Watashi-wa ...-to ii-mashi-ta. I-TOP ...-ACC say-POLITE-PAST "I said ...."
# of morae ra-set ka-set si-set 1 ra ka si 2 raku kata sita 3 rakuda katana sitaku 4 rakudaga katanasi sitakusu 5 rakudagata katanarasi sitakusuru 6 rakudagataka katanarasida sitakusuruka 7 rakudagatakasi katanarasidake sitakusurukanaTable 1 Test words in Experiment 1
The British elementary learners of Japanese are sophomores at the University of Edinburgh. They have studied Japanese nearly one and half years including six lectures and one tutorial per week at the Centre for Japanese Studies. They have no experience in studying abroad.

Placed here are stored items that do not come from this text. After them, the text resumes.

/-- Settles O26: each command has an `exec_` equation per outcome; what a write from outside leaves where is `WroteOut`. -/
theorem supersAllocationsAndErrors : Obligations.SupersAllocationsAndErrors := by
  refine ⟨fun c v s => ⟨fun hused k => exec_supAllocWrite_inUse hused k v, ?free, fun b n => allocBad_system c s,
      fun b n => allocBad_beyond c s⟩,
    fun addr s => ⟨?word, fun slot j hj hst hend _ ho hr => ?job⟩,
    fun s => ⟨fun hb => ⟨fun off n => exec_bar2Access_silent hb _, fun off bs => exec_bar2Access_silent hb _⟩,
      fun base hb => ⟨fun off n => exec_bar2Access_refused hb (a := .read off n),
        fun off bs => exec_bar2Access_refused hb (a := .write off bs), fun off n hp hspan hlen habove hue => ?supers,
        fun off n hp hspan hlen hn hbelow hue => ?system, fun off bs hp hspan hlen hwf => ?write⟩⟩⟩
  case free =>
    exact fun hfree => ⟨exec_supAllocWrite_base_bad hfree v, exec_supAllocWrite_base hfree v, exec_supAllocWrite_size_bad hfree v,
      exec_supAllocWrite_size hfree v, exec_supAllocWrite_quota hfree v⟩
  case word =>
    have hunits := sameUnits_noteUe [addr.toNat / 8 * 8] s
    refine ⟨_, exec_supersUe addr s, ?_⟩
    rw [noteUe_single]
    exact ⟨rfl, rfl, by simp, by simp, rfl, hunits.jobs, hunits.hives⟩
  case job =>
    have hunits := sameUnits_noteUe [addr.toNat / 8 * 8] s
    obtain ⟨hsup, hends⟩ := ueEnds_alone ((sameUnits_job? hunits slot.val).trans hj) (running_ne_ended hst)
      ((sameUnits_jobRuns hunits slot.val).trans hr) ((others_congr hunits.swarm j).trans ho) hend
    refine ⟨_, exec_supersUe_job addr slot s, ?_, hends⟩
    rw [hsup, noteUe_single]
  case supers =>
    exact ⟨_, exec_bar2Access_read_supers hb hp hspan hlen habove hue, rfl, rfl, rfl, rfl, readParts_sum (maxPayload_pos s) _ _,
      splitReads_le _ _ _ _⟩
  case system =>
    refine ⟨_, exec_bar2Access_read_system hb hp hspan hlen hn hbelow hue, rfl, ?_, ?_, (sameUnits_supEvent 2 s).hives⟩
    · exact congrArg SupSt.evt (supEvent_sup 2 s)
    · exact (congrArg SupSt.mem (supEvent_sup 2 s)).trans rfl
  case write =>
    have hwrote := wroteOut_supWriteEn (base + off) bs s
    refine ⟨_, exec_bar2Access_write hb hp hspan hlen, rfl, hwrote.units.hives, hwrote.units.jobs, fun a ha => ?_,
      fun i hi => wroteOut_read_disabled hwrote hwf (enabledAt_of_getElem? hi),
      fun i b hi habove hfree hopen => wroteOut_read_taken hwrote hwf (enabledAt_of_getElem? hi) (takes_iff.2 ⟨habove, hfree, hopen⟩),
      fun ⟨i, b, hi, hheld⟩ => hwrote.held (Or.inr ⟨_, Option.isSome_of_eq_some (enabledAt_of_getElem? hi), hheld⟩)⟩
    rcases ha with hlow | hheld | hseal | hbefore | hafter
    · exact wroteOut_read_untaken hwrote hwf (takes_eq_false (Or.inl hlow))
    · exact wroteOut_read_untaken hwrote hwf (takes_eq_false (Or.inr (Or.inl hheld)))
    · exact wroteOut_read_untaken hwrote hwf (takes_eq_false (Or.inr (Or.inr hseal)))
    · exact wroteOut_read_disabled hwrote hwf (enabledAt_outside (Or.inl hbefore))
    · exact wroteOut_read_disabled hwrote hwf (enabledAt_outside (Or.inr hafter))

end

end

The British advanced learners are senior students at the same university, who lived in Japan for one year as exchange students to study Japanese language. The curriculum they finished includes Japanese grammar, translation into and from Japanese, conversation and discussion, and Kanji. Their vocabulary in Japanese is somewhat limited and some unnatural accentuation still remains, but they have little difficulty in making themselves understood in Japanese.
Their utterances were recorded using a sensitive condenser microphone (Senheisser MKH-815). The signal was sent to a microphone amplifier (Soundcraft 200B) and recorded digitally on a DAT recorder (SONY PCM-2700A) with 16bit/44.1KHz sampling. The recordings were analyzed on a UNIX workstation (Sun Sparc Station) with a D/A and A/D conversion board. The duration of the segmental units of words was measured by wide-band spectrograms and time domain waveforms on a VDT screen of X-Waves analyzer with digitization of 16 KHz sampling.

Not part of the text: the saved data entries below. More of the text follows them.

-- ==== Sys2Proof/Types/Plc.lean ====
section
/-! DEFINITION. Data of chapter 12: the PLC_BANDS section, power-line frames, links, and the state of
each channel. -/

namespace Sys2Proof.Machine

/-- A channel entry of PLC_BANDS (R257). -/
structure PlcConf where
  role : Nat
  coupling : Nat
  refSrc : Nat
  group : Nat
  kLo : Nat
  kHi : Nat
  txLevel : Nat
  txLeadUs : Nat
  notch : BitVec 128
  mode : Nat
  cfpPct : Nat
  sfMs : Nat
  netId : Nat
  deriving DecidableEq, Repr

/-- A link map: its number, and 8 rows of codes for the carriers K_LO to K_HI (R264). -/
structure ToneMap where
  tmi : Nat
  rows : List (List Nat)
  deriving DecidableEq, Repr

/-- A frame that waits for the medium (R265). -/
structure PlcTx where
  prio : Nat
  /-- Hop receiver; 0xFFFF for broadcast. -/
  next : Nat
  path : List Nat
  /-- The node of a DATA frame, whose route entry a failure makes invalid (R273). -/
  node : Option Nat
  /-- The MAC frame (R271). -/
  mac : List Byte
  tries : Nat
  be : Nat
  deriving DecidableEq, Repr

/-- A received frame (R259 to R261, R271): the FCH, symbols erased, the outcomes of the RS decoder and the FCS, the PSDU with
its FCS, and the RSSI. `snr` holds the mean SNR of the last 16 data symbols of each phase on each carrier from K_LO to K_HI,
in 0.25 dB (R264). -/
structure PlcFrame where
  fch : BitVec 64
  erased : Nat
  rsOk : Bool
  fcsOk : Bool
  psdu : List Byte
  rssi : Int
  snr : List (List Int)
  deriving DecidableEq, Repr

/-- A slot of the contention-free period (R267). -/
structure PlcSlot where
  short : Nat
  len : Nat
  down : Bool
  deriving DecidableEq, Repr

/-- The tone maps of a link to a neighbour (R264): the map the TY9600 sends under, frames sent on it that
went unacknowledged in a row, the map in force for frames it receives, the one that replaced, and the
pace of its last TM_UPDATE. -/
structure PlcTones where
  tx : Option ToneMap := none
  missed : Nat := 0
  rx : Option ToneMap := none
  rxOld : Option ToneMap := none
  sentAt : Option Nat := none
  deriving DecidableEq, Repr

/-- One measurement of a reference cycle (R262): T in 0.01 µs from crossings or edges and the device µs
of the phase origin; for auto-detect the normalised autocorrelation of each lag from 50 µs to 20 ms in
2.5 µs steps, in millionths. -/
inductive RefMeasure where
  | edges (t : Nat) (origin : Nat)
  | silent
  | auto (acf : List Nat) (origin : Nat)
  deriving DecidableEq, Repr

/-- A power-line channel (R256). -/
structure PlcChan where
  /-- Frames waiting to be sent, oldest first (R265, R267). -/
  queue : List PlcTx := []
  /-- A DATA frame sent whose ACK has not come (R266). -/
  awaiting : Option PlcTx := none
  /-- The last 1,000 hop attempts, newest first: whether each went unacknowledged (R270). -/
  attempts : List Bool := []
  /-- The auto rule asks for coordinator mode (R270). -/
  auto : Bool := false
  /-- The pace at which coordinator mode began (R270). -/
  coordAt : Nat := 0
  /-- A beacon with LAST has been sent: the mode ends with this superframe (R270). -/
  last : Bool := false
  /-- The superframe number j of the last beacon (R267). -/
  sfSeq : Nat := 0
  /-- The active slot table (R268). -/
  active : List PlcSlot := []
  /-- The shadow slot table (R268). -/
  shadow : List PlcSlot := []
  /-- The shadow table after each change not yet copied, with the pace of the change (R268). -/
  changes : List (Nat × List PlcSlot) := []
  /-- The last three measurements that found T, newest first (R262). -/
  measured : List Nat := []
  /-- Measurements in a row below 0.3 at the locked lag (R262). -/
  weak : Nat := 0
  /-- Device µs of phase 0 (R262, R263). -/
  origin : Nat := 0
  /-- The tone maps held, by their nodes (R264). -/
  tones : Map PlcTones := []
  /-- The pace of the last ROUTE_ADV (R272). -/
  advAt : Option Nat := none
  deriving DecidableEq, Repr

/-- A power-line transmission as sent: TX_LEVEL, PLx_TXEN as it rises and falls in µs from the first sample, the FCH, the
PSDU, and the bits that each symbol after the preamble carries, carrier by carrier (R256 to R264). `slot` is the backoff slot
of a frame under CSMA (R265). -/
structure PlcOut where
  level : Nat
  txen : Int × Int
  slot : Nat
  fch : BitVec 64
  psdu : List Byte
  symbols : List (List (List Bool))
  deriving DecidableEq, Repr

/-- A power-line JOIN_REQ that waits for its command (R274): channel, request and path of relays. -/
structure PlcJoin where
  chan : Nat
  req : JoinReq
  path : List Nat
  cost : Nat
  deriving DecidableEq, Repr

/-- Power line (R256 to R277). -/
structure PlcState where
  chans : Map PlcChan := []
  joins : List PlcJoin := []
  /-- TM_UPDATEs received: channel, hop sender, map. -/
  toneMaps : List (Nat × Nat × ToneMap) := []
  advSeq : Nat := 0
  deriving DecidableEq, Repr

end Sys2Proof.Machine
end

Consistency was the first priority in measuring duration. The criteria for segmentation followed standards in Ladefoged (1993:199ff.). The beginning of /s/ was the onset of the noise pattern in higher frequencies, and, in case of /k/, the onset of the closure was measured. The end of words were the onset of the closure of /t/ in the carrier sentences. Apart from the confusion of a psychological and physical scale, segmentation of speech sound is said to be very difficult because speech is a continuum. Beckman and Shoji (1984) also state that "a central problem in the study of speech production and perception is the difficulty of reconciling linguistic representations of an utterance as a series of discrete, static, temporally unspecified phonemic segments with the lack of such units in the acoustic signal". However, as Ganong and Zatorre (1980) tested the reliability of four methods of measuring phoneme boundaries, recent sound spectrographs and waveforms created precisely by computers are quite reliable and powerful tools to analyze speech sound. Blumstein and Stevens's pioneering work (1979:1002) says, 'the observation, based on acoustic theory, that short-time spectra sampled at consonantal release show distinctive gross characteristics for different places of articulation suggests that these properties are utilized by the human speech perception mechanism in order to extract information conveying place of articulation.' It is doubtless that careful investigation of the spectra, where amplitude is plotted against frequency by computer, reveals a close correlation between foreign learners' segmentation control and the acoustic signal. One of the most difficult things was pinpointing the onset of /r/. Unlike stop sounds which have a clear onset and offset of closure, the onset of /r/ is unclear, especially after /a/ in the carrier sentence. Intensity curves and time-domain waveforms were essential aids there.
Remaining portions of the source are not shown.